■ What you need to do ■
The lines to reproduce from the material below are those from the one containing "decode16 0b0101111010001000#16 = some" through the one containing "decode16 0b1000100001010011#16 = some", both included; write them out exactly and add nothing.

■ Data to process ■
-- ==== Sys2Proof/Tests/Slice0.lean ====
section
/-! SUPPORT. Tests: the well-formedness checks, decoding of words written out from the spec's encodings, one step of each
instruction on the values of the worked example in its rule (spec/41 to spec/48, "Example"), a few whole transitions,
and for each statement with hypotheses a state that meets them. -/

namespace Sys2Proof.Tests

open Sys2Proof.Machine

/-! ## Helpers -/

/-- A machine with one read-write region, the whole address space, registers written as listed, PC at `pc`. -/
def at_ (pc : Word) (regs : List (RegNum × Word)) : State :=
  { State.reset with
    ctx := { State.reset.ctx.writeRegs regs with pc := pc }
    bus := { State.reset.bus with regions := [wholeSpace] } }

/-- The same at address 0x100. -/
def st (regs : List (RegNum × Word)) : State := at_ 0x100#32 regs

/-- With the four flags as given, N most significant. -/
def flagged (f : BitVec 4) (s : State) : State :=
  { s with ctx := s.ctx.setNZCV (f ++ 0#28) }

/-- With bytes stored from an address on. -/
def mem (a : Word) (bytes : List Byte) (s : State) : State :=
  { s with bus := { s.bus with mem := s.bus.mem.storeBytes a bytes } }

/-- N, Z, C, V. -/
def nzcv (t : State) : BitVec 4 := t.ctx.xpsr.extractLsb' 28 4

/-- What a view shows of the next state, if there is one. -/
def seen {α : Type} (o : Host.Outcome State Fault Refusal) (f : State → α) : Option α :=
  match o with
  | .next t => some (f t)
  | _ => none

/-- One step of the instruction a halfword decodes to. -/
def run16 {α : Type} (h : Half) (s : State) (f : State → α) : Option α :=
  (decode16 h).bind (fun i => seen (exec i s) f)

/-- One step of the instruction two halfwords decode to. -/
def run32 {α : Type} (h h' : Half) (s : State) (f : State → α) : Option α :=
  (decode32 h h').bind (fun i => seen (exec i s) f)

/-- PC and the result. -/
def ended (t : State) : Word × Option StepResult := (t.ctx.pc, t.result)

/-! ## Well-formedness -/

theorem test_wellFormed_refuses_lsls_by_zero : (Instr.lslsImm 0#3 1#3 0#5).wellFormed = false := by decide
theorem test_wellFormed_refuses_named_hint : (Instr.hintRes 4#4).wellFormed = false := by decide
theorem test_wellFormed_takes_the_first_reserved_hint : (Instr.hintRes 5#4).wellFormed = true := by decide

/-! ## Decoding: words written out from the encodings of R82 to R91 -/

theorem test_decode_shift_add_sub_mov_cmp :
    decode16 0b0000000000001000#16 = some (.movsReg 0#3 1#3) ∧
    decode16 0b0000000011010001#16 = some (.lslsImm 1#3 2#3 3#5) ∧
    decode16 0b0000100000001000#16 = some (.lsrsImm 0#3 1#3 0#5) ∧
    decode16 0b0001000001100011#16 = some (.asrsImm 3#3 4#3 1#5) ∧
    decode16 0b0001100010001000#16 = some (.addsReg 0#3 1#3 2#3) ∧
    decode16 0b0001101010001000#16 = some (.subsReg 0#3 1#3 2#3) ∧
    decode16 0b0001110111001000#16 = some (.addsImm3 0#3 1#3 7#3) ∧
    decode16 0b0001111001011010#16 = some (.subsImm3 2#3 3#3 1#3) ∧
    decode16 0b0010000011111111#16 = some (.movsImm8 0#3 255#8) ∧
    decode16 0b0010100100000000#16 = some (.cmpImm8 1#3 0#8) ∧
    decode16 0b0011001000000001#16 = some (.addsImm8 2#3 1#8) ∧
    decode16 0b0011101100000001#16 = some (.subsImm8 3#3 1#8) := by
  decide

theorem test_decode_data_processing :
    decode16 0b0100000000001010#16 = some (.ands 2#3 1#3) ∧
    decode16 0b0100000001001010#16 = some (.eors 2#3 1#3) ∧
    decode16 0b0100000010001010#16 = some (.lslsReg 2#3 1#3) ∧
    decode16 0b0100000011001010#16 = some (.lsrsReg 2#3 1#3) ∧
    decode16 0b0100000100001010#16 = some (.asrsReg 2#3 1#3) ∧
    decode16 0b0100000101001010#16 = some (.adcs 2#3 1#3) ∧
    decode16 0b0100000110001010#16 = some (.sbcs 2#3 1#3) ∧
    decode16 0b0100000111001010#16 = some (.rors 2#3 1#3) ∧
    decode16 0b0100001000001010#16 = some (.tst 2#3 1#3) ∧
    decode16 0b0100001001001010#16 = some (.rsbs 2#3 1#3) ∧
    decode16 0b0100001010001010#16 = some (.cmpReg 2#3 1#3) ∧
    decode16 0b0100001011001010#16 = some (.cmn 2#3 1#3) ∧
    decode16 0b0100001100001010#16 = some (.orrs 2#3 1#3) ∧
    decode16 0b0100001101001010#16 = some (.muls 2#3 1#3) ∧
    decode16 0b0100001110001010#16 = some (.bics 2#3 1#3) ∧
    decode16 0b0100001111001010#16 = some (.mvns 2#3 1#3) := by
  decide

theorem test_decode_special_data_bx :
    decode16 0b0100010010001000#16 = some (.addHi 8#4 1#4) ∧
    decode16 0b0100010110001000#16 = some (.cmpHi 8#4 1#4) ∧
    decode16 0b0100011010001000#16 = some (.movHi 8#4 1#4) ∧
    decode16 0b0100011101110000#16 = some (.bx 14#4 0#3) ∧
    decode16 0b0100011110011000#16 = some (.blx 3#4 0#3) := by
  decide

theorem test_decode_load_store :
    decode16 0b0100100000000001#16 = some (.ldrLit 0#3 1#8) ∧
    decode16 0b0101000010001000#16 = some (.strReg 0#3 1#3 2#3) ∧
    decode16 0b0101001010001000#16 = some (.strhReg 0#3 1#3 2#3) ∧
    decode16 0b0101010010001000#16 = some (.strbReg 0#3 1#3 2#3) ∧
    decode16 0b0101011010001000#16 = some (.ldrsbReg 0#3 1#3 2#3) ∧
    decode16 0b0101100010001000#16 = some (.ldrReg 0#3 1#3 2#3) ∧
    decode16 0b0101101010001000#16 = some (.ldrhReg 0#3 1#3 2#3) ∧
    decode16 0b0101110010001000#16 = some (.ldrbReg 0#3 1#3 2#3) ∧
    decode16 0b0101111010001000#16 = some (.ldrshReg 0#3 1#3 2#3) ∧
    decode16 0b0110000001010011#16 = some (.strImm 3#3 2#3 1#5) ∧
    decode16 0b0110100001010011#16 = some (.ldrImm 3#3 2#3 1#5) ∧
    decode16 0b0111000001010011#16 = some (.strbImm 3#3 2#3 1#5) ∧
    decode16 0b0111100001010011#16 = some (.ldrbImm 3#3 2#3 1#5) ∧
    decode16 0b1000000001010011#16 = some (.strhImm 3#3 2#3 1#5) ∧
    decode16 0b1000100001010011#16 = some (.ldrhImm 3#3 2#3 1#5) ∧
    decode16 0b1001000000000001#16 = some (.strSp 0#3 1#8) ∧
    decode16 0b1001100000000001#16 = some (.ldrSp 0#3 1#8) := by
  decide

■ Result of the task ■
    decode16 0b0101111010001000#16 = some (.ldrshReg 0#3 1#3 2#3) ∧
    decode16 0b0110000001010011#16 = some (.strImm 3#3 2#3 1#5) ∧
    decode16 0b0110100001010011#16 = some (.ldrImm 3#3 2#3 1#5) ∧
    decode16 0b0111000001010011#16 = some (.strbImm 3#3 2#3 1#5) ∧
    decode16 0b0111100001010011#16 = some (.ldrbImm 3#3 2#3 1#5) ∧
    decode16 0b1000000001010011#16 = some (.strhImm 3#3 2#3 1#5) ∧
    decode16 0b1000100001010011#16 = some (.ldrhImm 3#3 2#3 1#5) ∧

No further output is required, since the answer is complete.